El rango más bajo. La posición que siempre había despreciado. La vida de la que se había burlado y desdeñado.
—Vivirás en esta celda —continué. Mi voz firme—. Para siempre. Sin manada. Sin estatus. Sin poder. Solo tú y estas paredes.
—¡Eso es peor que la muerte! —Gabriel agarró los barrotes. Sacudiéndolos—. ¡No puedes hacer esto! No puedes.
—Puedo —me acerqué más—. Y lo estoy haciendo. Este es tu castigo, Gabriel. Vivir con lo que has hecho. Cada día. Cada noche. Hasta que mueras.
—¡Sera, por favor! —estaba sollozando ahora. Lágrimas completas. Mocos corriendo por su cara—. ¡Lo siento! ¡Lo siento mucho! ¡Haré cualquier cosa! Solo por favor…
Me di la vuelta. Ya no podía mirarlo más.
La celda de Emma era la siguiente.
Se puso de pie cuando me acerqué. Sus movimientos cuidadosos. Una mano en la pared para equilibrarse. La otra en su estómago.
De cerca, se veía terrible. Su cabello grasoso. Su rostro demacrado a pesar del embarazo. Círculos oscuros bajo sus ojos.
—Sé lo que estás pensando —su voz salió silenciosa. Derrotada—. Y no te culpo.
—¿No me culpas? —las palabras sabían amargas—. Qué generosa.
—Merezco lo que decidas —miró su vientre—. Pero por favor. Por favor no lastimes a mi bebé.
—¿Por qué? —la pregunta salió más suave de lo que pretendía—. ¿Por qué lo hiciste?
—Porque lo amaba —encontró mis ojos—. A Damien. ¡Siempre lo he amado!

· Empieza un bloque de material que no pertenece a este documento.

-- ==== Sys2Proof/Machine/BringUp.lean ====
section
/-! DEFINITION. Resets, bring-up, lifecycle and unlock (R417 to R433, R448, R449), loss of power (R389) and the TAP (R435). -/

namespace Sys2Proof.Machine

/-! ### Resets (R417, R418, R422) -/

/-- Phase 1's zeroise of a port: its schedule, keys, SALTs and replay buffer (R422). -/
def Port.zeroise (p : Port) : Port :=
  { p with
    staged := { p.staged with sched := List.replicate 15 0 }, applied := { p.applied with sched := List.replicate 15 0 },
    keys := Vector.replicate 4 0, keyFull := 0, salts := Vector.replicate 2 0, saltFull := 0, sent := [] }

/-- Zeroise every store of R422; the lifecycle state, GRADE, the repair state and the calendars stay. -/
def State.zeroise (s : State) : State :=
  { s with
    spad := { Spad.zero_ with bankMap := s.spad.bankMap }, rg := RegionTable.zero_,
    iu := { s.iu with ec := Iu.zero_.ec, pd := 0, sf := Iu.zero_.sf },
    mx := Vector.replicate 4 (Array_.empty 0), vx := VecState.empty, cu := VecState.empty, alm := Alm.zero_,
    cc := { s.cc with imem := [], dmem := [], badWords := [], flips := [], hart := Hart.boot },
    cal := { s.cal with replays := [] }, fp := mapVec Port.zeroise s.fp, fa := { s.fa with route := [], staged := [] }, err := Err.zero_ }

/-- The core in reset: every store zeroised, with what the zeroise leaves (R422), the inputs of its ports, and the TAP. A warm
reset leaves the transit router forwarding, with the core's slots idle (R418), and does not reset the test island (R16, R417):
the observation selectors and the test-hold latch stay, but the internal chains close and what scan shift loaded into them is zeroised
(R436). The sensor outputs keep their last readings (R454), the registers of the readings do not (R390). The clock outputs that the reset
changes are announced (PG_F, R450). MTIME counts from the assertion of the reset on (log entry 143). -/
def State.inReset (s : State) (cold unlocked : Bool) : State :=
  { State.reset with
    pending := s.pending,
    out := s.out ++ (if s.eq.fc then [.forecast 0] else []) ++ (if s.eq.throttle = 0 ∧ s.eq.stretch = 0 then [] else [.power 0 0]),
    freeCtr := s.freeCtr, id := s.id,
    bring := { Bring.start with cold := cold, unlocked := unlocked, testHold := !cold && s.bring.testHold },
    eq := { Eqx.zero_ with tsOut := s.eq.tsOut },
    spad := { Spad.zero_ with bankMap := s.spad.bankMap },
    cal := { Cal.zero_ with
      router := if cold then RouterPart.empty else s.cal.router, bank := s.cal.bank, deflt := s.cal.deflt,
      detours := s.cal.detours, order := if cold then none else s.cal.order, held := if cold then [] else s.cal.held,
      withdrawn := true, routerFenced := !cold && s.cal.routerFenced },
    sol := { Sol.zero_ with memb := s.sol.memb, peers := s.sol.peers },
    fp := mapVec (fun p => { Port.down with phyUp := p.phyUp }) s.fp,
    rep := { Repair.zero_ with fence := s.rep.fence, record := s.rep.record },
    su := if cold then { Setup.zero_ with obsCount := s.su.obsCount }
      else { Setup.zero_ with
        obsCount := s.su.obsCount, obs := s.su.obs, obsS := s.su.obsS, obsErr := s.su.obsErr, obsReason := s.su.obsReason },
    tap := if cold then Tap.zero_ else { s.tap with chains := false, scan := [] } }
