-- ==== Sys2Proof/Certificates/Slice0/Obligations.lean ====
section
/-! DEFINITION. The statements for the provers. Each docstring names the rules of spec/ that its statement follows. The terms
(`executes`, `completes`, `bump` and the frames) are those of Safety.lean. -/

section
open Sys2Proof Sys2Proof.Machine

/-! ### The queue and whole-machine rules -/

/-- One step takes the command at the front of the queue and runs it with the queue's rest. -/
def Obligations.StepRunsFront : Prop :=
  ∀ (s : State) (c : Instr) (rest : List Instr), s.pending = c :: rest → step s = exec c (s.withPending rest)

/-- On an empty queue one control cycle passes on a powered core; an unpowered core has no time (log entry 2, the model's choice). MTIME
counts every twelfth cycle (R340). In it a control core that is halted runs nothing; one that runs takes an enabled interrupt, MTIP first,
in M mode only with MIE set (R342), or runs the instruction at its pc (log entry 108, the model's choice): ECALL and an illegal instruction
trap to the handler at mtvec with the pc, the cause and the status saved (R348, R332), MRET returns to mepc in the mode of MPP, and a
computation writes its result to its register and no other, and the pc goes on past it. What mtval holds (the word of an illegal instruction,
0 for ECALL and an interrupt) and that MPP holds the former mode are log entry 107, presumed. The loads, stores, branches, CSR accesses and
floating-point instructions of the control core, and those with an immediate, are left out. -/
def Obligations.StepIdles : Prop :=
  (∀ s : State, s.pending = [] → ∃ t, step s = .next t ∧ t.pending = [] ∧
    (s.powered = true → t.cycle = s.cycle + 1 ∧ t.mtime = BitVec.ofNat 64 ((s.cycle + 1) / 12)) ∧
    (s.powered = true → s.cc.halted = true → t.cc.hart = s.cc.hart ∧ t.cc.imem = s.cc.imem ∧ t.cc.dmem = s.cc.dmem) ∧
    (s.powered = false → t = s)) ∧
  ∀ s : State, s.pending = [] → s.powered = true → s.cc.halted = false → s.cc.run = true → s.cc.restart = false →
    (let u := s.advanceTo (s.cycle + 1)
     let h := s.cc.hart
     let base := h.mtvec &&& ~~~3#64
     let saved (t : State) : Prop := t.cc.hart.mepc = h.pc ∧ t.cc.hart.machineMode = true ∧ bit t.cc.hart.mstatus 7 = bit h.mstatus 3 ∧
       bit t.cc.hart.mstatus 3 = false ∧ (fld t.cc.hart.mstatus 11 2 : BitVec 2) = (if h.machineMode then 3#2 else 0#2) ∧
       t.cc.hart.x = h.x ∧ t.cc.hart.f = h.f ∧ t.cc.hart.mie = h.mie ∧ t.cc.hart.mtvec = h.mtvec
     ∃ t, step s = .next t ∧
      (h.machineMode = true → bit h.mstatus 3 = false → u.rvIrq = none) ∧
      (h.machineMode = false ∨ bit h.mstatus 3 = true → bit (u.mip &&& h.mie) 7 = true → u.rvIrq = some 7) ∧
      (∀ k, u.rvIrq = some k → bit (u.mip &&& h.mie) k = true ∧ saved t ∧ t.cc.hart.mtval = 0 ∧
        t.cc.hart.mcause = (1#64 <<< 63) ||| BitVec.ofNat 64 k ∧
        t.cc.hart.pc = (if bit h.mtvec 0 then base + BitVec.ofNat 64 (4 * k) else base)) ∧
      (∀ w n, u.rvIrq = none → u.rvNext = .ok (w, n, some .ecall) → saved t ∧ t.cc.hart.pc = base ∧
        t.cc.hart.mcause = (if h.machineMode then 11 else 8) ∧ t.cc.hart.mtval = 0) ∧
      (∀ w n, u.rvIrq = none → u.rvNext = .ok (w, n, none) → saved t ∧ t.cc.hart.pc = base ∧ t.cc.hart.mcause = 2 ∧
        t.cc.hart.mtval = w) ∧
      (∀ w n, u.rvIrq = none → u.rvNext = .ok (w, n, some .mret) → h.machineMode = true →
        t.cc.hart.pc = h.mepc ∧ (t.cc.hart.machineMode = true ↔ (fld h.mstatus 11 2 : BitVec 2) = 3#2) ∧
        bit t.cc.hart.mstatus 3 = bit h.mstatus 7 ∧ t.cc.hart.x = h.x) ∧
      (∀ w n op word rd rs1 rs2, u.rvIrq = none → u.rvNext = .ok (w, n, some (.alu op word rd rs1 rs2)) →
        t.cc.hart.pc = h.pc + BitVec.ofNat 64 n ∧
        (∀ r : RvReg, t.cc.hart.get r = if r = rd ∧ rd ≠ 0#5 then op.apply word (h.get rs1) (h.get rs2) else h.get r) ∧
        t.cc.hart.f = h.f ∧ t.cc.hart.mstatus = h.mstatus ∧ t.cc.hart.machineMode = h.machineMode ∧
        t.cc.imem = s.cc.imem ∧ t.cc.dmem = s.cc.dmem))

/-- No command stops the block: each answers a next state, whatever the state, and its effect is on everything but the queue of
commands. -/
def Obligations.ExecAnswersNext : Prop := ∀ (c : Instr) (s : State), ∃ t, exec c s = .next t ∧ t.pending = s.pending
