-- ==== Sys2Proof/Laws/State.lean ====
section
/-! SUPPORT. What each replacement of a field of the state changes, and that it changes nothing else: one lemma per field
per update. -/

namespace Sys2Proof.Machine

—Pensé que si tú desaparecías, finalmente me vería —su voz se quebró—. Finalmente me querría como yo lo quería a él.
—Pero no lo hizo —completé.
—No —la admisión pareció romper algo en ella—. Nunca me miró de esa manera. Siempre fuiste tú. Solo tú.
Nos quedamos allí. Dos mujeres que habían amado al mismo hombre. Una de nosotras lo tenía. La otra había destruido todo intentándolo.
—Podría matarte —lo dije conversacional. Como un hecho.
—Lo sé.
—La manada lo apoyaría. Eres una traidora. Casi destruyes a su Alfa.
—Lo sé.
—Pero matarte no cambiará nada —miré su estómago. Esa prueba visible de su traición—. Y ese bebé no eligió esto. No pidió tenerte como madre.
La mano de Emma se tensó sobre su vientre. Protectora. Maternal.
—Te quedarás aquí hasta que nazca el bebé —tomé la decisión mientras hablaba—. Tendrás atención médica. Comida. Seguridad.
Sus ojos se agrandaron. —¿Me… me dejas vivir?
—¿Después de que llegue el bebé? —continué—. Serás exiliada. Al borde más lejano del territorio de la manada. Vivirás allí. Sola. Sin apoyo de la manada. Sin visitas. Sin contacto con nadie de aquí.
—¿Pero el bebé? —su voz tembló—. ¿Qué pasará con…
—El bebé se queda contigo —las palabras dolieron al decirlas—. Pero lo criarás sola. Sin ayuda. Sin recursos de la manada. Sin nada.
Era duro. Incluso cruel. Pero se sentía correcto.
Ella había elegido este camino. Elegido destruir mi familia. Ahora viviría con las consecuencias.
—Gracias —lo susurró. Sincera—. Gracias por no matarme.
No respondí. Simplemente me di la vuelta y me alejé.